« Ce sont des hommes, et non des entités abstraites, qui commettent des crimes dont la répression s’impose, comme sanction du droit international. » (Extrait du Jugement du Tribunal Militaire International de Nuremberg, N.U., A.G., Commission du droit international, 1949)
Dans le cas de l’ex-Yougoslavie, ces hommes ou criminels de guerre s’appellent Ante Gotovina, Radovan Karadžić, Ratko Mladić ou encore Goran Hadžić. Au début de l’année 2011, certains étaient encore recherchés par le Tribunal pénal international pour l’ex-Yougoslavie (TPIY) habilité à les juger depuis sa création en février 1993. Dans quelle mesure la capture récente des derniers criminels de guerre marque-t-elle alors un tournant tant pour la candidature serbe que pour la clôture des travaux du TPIY ?

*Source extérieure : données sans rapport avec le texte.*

-- ==== Sys2Proof/Machine/Mesh.lean ====
section
/-! DEFINITION. Machine/Mesh.lean: how a token frame between two stalls of the module crosses the barns' mesh segments and the
die-to-die bridges, and which frame arrives next (R31, R34, R35, R113, R334). -/
namespace Sys2Proof.Machine
open Sys2Proof

/-! ## Dies and bridges (R34, R35) -/

/-- The die that a frame on die `a` for die `b` goes to next: its neighbour on the way, or the lower-numbered of the two
dies between them. -/
def nextDie (a b : Nat) : Nat := if (a + 1) % 4 = b ∨ (b + 1) % 4 = a then b else if a % 2 = 0 then 1 else 0

/-- The bridge from a die to a neighbour: 0 to 3 lead from die d to d + 1, 4 to 7 from die d to d − 1. -/
def bridgeTo (a h : Nat) : Nat := if (a + 1) % 4 = h then a else 4 + a

/-- The die at a bridge's far end. -/
def bridgeEnd (k : Nat) : Nat := if k < 4 then (k + 1) % 4 else (k + 3) % 4

/-- The die a frame is for. -/
def frameDie (f : TokFrame) : Nat := dieOf f.dstStall

/-- Where a frame goes from a die: arrived, or to the bridge on its way as requester `r`. -/
def onward (f : TokFrame) (die r : Nat) : MeshPlace :=
  if frameDie f = die then .arrived else .bridge (bridgeTo die (nextDie die (frameDie f))) r

/-! ## The mesh segment of a barn (R31, R334) -/

/-- A stall has a frame on its segment. -/
def meshAsks (s : State) (p : Nat) : Bool := s.rte.mesh.any (fun x => x.place == .segment && x.frame.srcStall == p)

/-- The mesh weight of a stall. -/
def meshWeight (s : State) (p : Nat) : Nat := getF s R.rteArb_meshWeight p

/-- A stall's credit at a slot before the grant (R334). -/
def slotCredit (s : State) (p : Nat) : Int :=
  if meshAsks s p && meshWeight s p != 0 then tget 0 s.rte.credit p + meshWeight s p else 0

/-- The stall of the largest credit among those that ask, ties to the lower (R334). -/
def bestCredit (s : State) : List Nat → Option Nat
  | [] => none
  | p :: r => match bestCredit s r with
    | some q => if slotCredit s p < slotCredit s q then some q else some p
    | none => some p

/-- The stalls of weight 0 that ask, from the one after the last served (R334). -/
def zeroTurn (s : State) (barn : Nat) (l : List Nat) : Option Nat :=
  let last := tget 0 s.rte.zeroLast barn
  (l.find? (fun p => decide (last ≤ p))).or l.head?

/-- One slot of a barn's arbiter: the state with the credits after the grant, and the stall granted. -/
def meshGrant (s : State) (barn : Nat) : State × Option Nat :=
  let l := rangeFrom (32 * barn) 32
  let asks := l.filter (meshAsks s)
  let paid := asks.filter (fun p => meshWeight s p != 0)
  let total : Int := ((paid.map (meshWeight s)).sum : Nat)
  let best := bestCredit s paid
  let credit := l.foldl (fun c p =>
    tput 0 c p (if best = some p then slotCredit s p - total else slotCredit s p)) s.rte.credit
  let s' := { s with rte := { s.rte with credit := credit } }
  match best with
  | some p => (s', some p)
  | none =>
    match zeroTurn s barn asks with
    | some p => ({ s' with rte := { s'.rte with zeroLast := tput 0 s'.rte.zeroLast barn (p + 1) } }, some p)
    | none => (s', none)

/-- The place of a frame in the mesh list: the first of those a test holds of. -/
def meshFirst (s : State) (t : MeshItem → Bool) : Option MeshItem := s.rte.mesh.find? t

/-- Put an item in the place of another. -/
def meshSet (s : State) (x y : MeshItem) : State :=
  { s with rte := { s.rte with mesh := s.rte.mesh.map (fun z => if z = x then y else z) } }

/-- Move an item to another place, behind those that are there. -/
def meshMove (s : State) (x : MeshItem) (dest : MeshPlace) : State :=
  { s with rte := { s.rte with mesh := s.rte.mesh.erase x ++ [{ x with place := dest, left := 0 }] } }

/-- Slots of a barn's segment until frame `f` has crossed it; none when a frame of the same die crosses before, which must
be taken first. -/
def crossSegment (barn : Nat) (f : TokFrame) : Nat → State → Option State
  | 0, _ => none
  | n + 1, s =>
    let g := meshGrant s barn
    match g.2.bind (fun p => meshFirst s (fun x => x.place == .segment && x.frame.srcStall == p)) with
    | none => none
    | some x =>
      if 1 < x.left then crossSegment barn f n (meshSet g.1 x { x with left := x.left - 1 })
      else
        let dest := onward x.frame (barn / 4) (barn % 4)
        let t := meshMove g.1 x dest
        if x.frame = f then some t else if dest = .arrived then none else crossSegment barn f n t

/-! ## Bridges (R35) -/

/-- The requester a bridge serves next: the four barns of its die, then frames passing through, from the one after the last
served. -/
def bridgeTurn (s : State) (k : Nat) : Option MeshItem :=
  let last := tget 0 s.rte.bridgeLast k
  (rangeFrom last 5).findSome? (fun i => meshFirst s (fun x => x.place == .bridge k (i % 5)))

/-- Grants of the bridges until frame `f` has arrived at its die; none when another frame must arrive before. -/
def crossBridges (f : TokFrame) : Nat → State → Option State
  | 0, _ => none
  | n + 1, s =>
    match meshFirst s (fun x => x.frame == f) with
    | none => none
    | some y =>
      match y.place with
      | .arrived => some s
      | .segment => none
      | .bridge k _ =>
        match bridgeTurn s k with
        | none => none
        | some x =>
          let dest := onward x.frame (bridgeEnd k) 4
          let t := { s with rte := { s.rte with bridgeLast := tput 0 s.rte.bridgeLast k (match x.place with
            | .bridge _ r => (r + 1) % 5
            | _ => 0) } }
          let t := meshMove t x dest
          if x.frame ≠ f ∧ dest = .arrived then none else crossBridges f n t

/-! ## Arrival (R113, R397) -/

/-- Bytes that wait in a barn's ingress buffer (R113). -/
def ingressBytes (s : State) (barn : Nat) : Nat :=
  ((s.rte.late.filter (fun x => barnOf x.1 == barn)).map (fun x => x.2.bodyLen)).sum

/-- A barn's ingress buffer of 64 KiB has room for a frame (R113). -/
def ingressRoom (s : State) (f : TokFrame) : Bool :=
  decide (512 ≤ f.dstStall) || decide (ingressBytes s (barnOf f.dstStall) + f.bodyLen ≤ 65536)

/-- Flits of 64 bytes on the mesh. -/
def flits (f : TokFrame) : Nat := max 1 (ceilDiv f.bodyLen 64)

/-- A frame of this module's own stalls enters its barn's segment. -/
def meshEnter (s : State) (f : TokFrame) : State :=
  { s with rte := { s.rte with mesh := s.rte.mesh ++ [⟨f, .segment, flits f⟩] } }

/-- A frame that has arrived at its die is held back while its barn's ingress buffer is full (R113). -/
def meshHold (s : State) (f : TokFrame) : State :=
  { s with rte := { s.rte with mesh := s.rte.mesh ++ [⟨f, .arrived, 0⟩] } }

/-- All flits on the mesh: a bound on the slots until every frame has crossed. -/
def meshLoad (s : State) : Nat := (s.rte.mesh.map (fun x => x.left + 3)).sum

/-- Frame `f` reaches its barn next: the mesh without it. None while arbiters, bridges, an earlier arrival at its barn or a
full ingress buffer put another frame before it (DEDUCED, assumptions 86 and 136). -/
def meshTake (s : State) (f : TokFrame) : Option State :=
  let n := meshLoad s
  match meshFirst s (fun x => x.frame == f) with
  | none => none
  | some x =>
    let t := match x.place with
      | .segment => (crossSegment (barnOf f.srcStall) f n s).bind (crossBridges f n)
      | _ => crossBridges f n s
    t.bind (fun t =>
      match meshFirst t (fun y => y.place == .arrived && barnOf y.frame.dstStall == barnOf f.dstStall) with
      | some y => if y.frame = f ∧ ingressRoom t f then some { t with rte := { t.rte with mesh := t.rte.mesh.erase y } } else none
      | none => none)

end Sys2Proof.Machine
end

La genèse d'un organe juridictionnel ad hoc
En 1945 et 1946 furent respectivement mis en place les tribunaux de Nuremberg et de Tokyo afin de juger les responsables des crimes commis au cours du conflit le plus meurtrier de l’Histoire. À la fin de la Guerre froide, des conflits ethniques et nationalistes embrasent les territoires de la Fédération yougoslave : ils marquent le retour de la guerre en Europe, une guerre cette fois très localisée. La prise de conscience par la communauté internationale des atrocités commises permet alors, cinquante ans après Nuremberg et Tokyo, la réincarnation de la justice pénale internationale.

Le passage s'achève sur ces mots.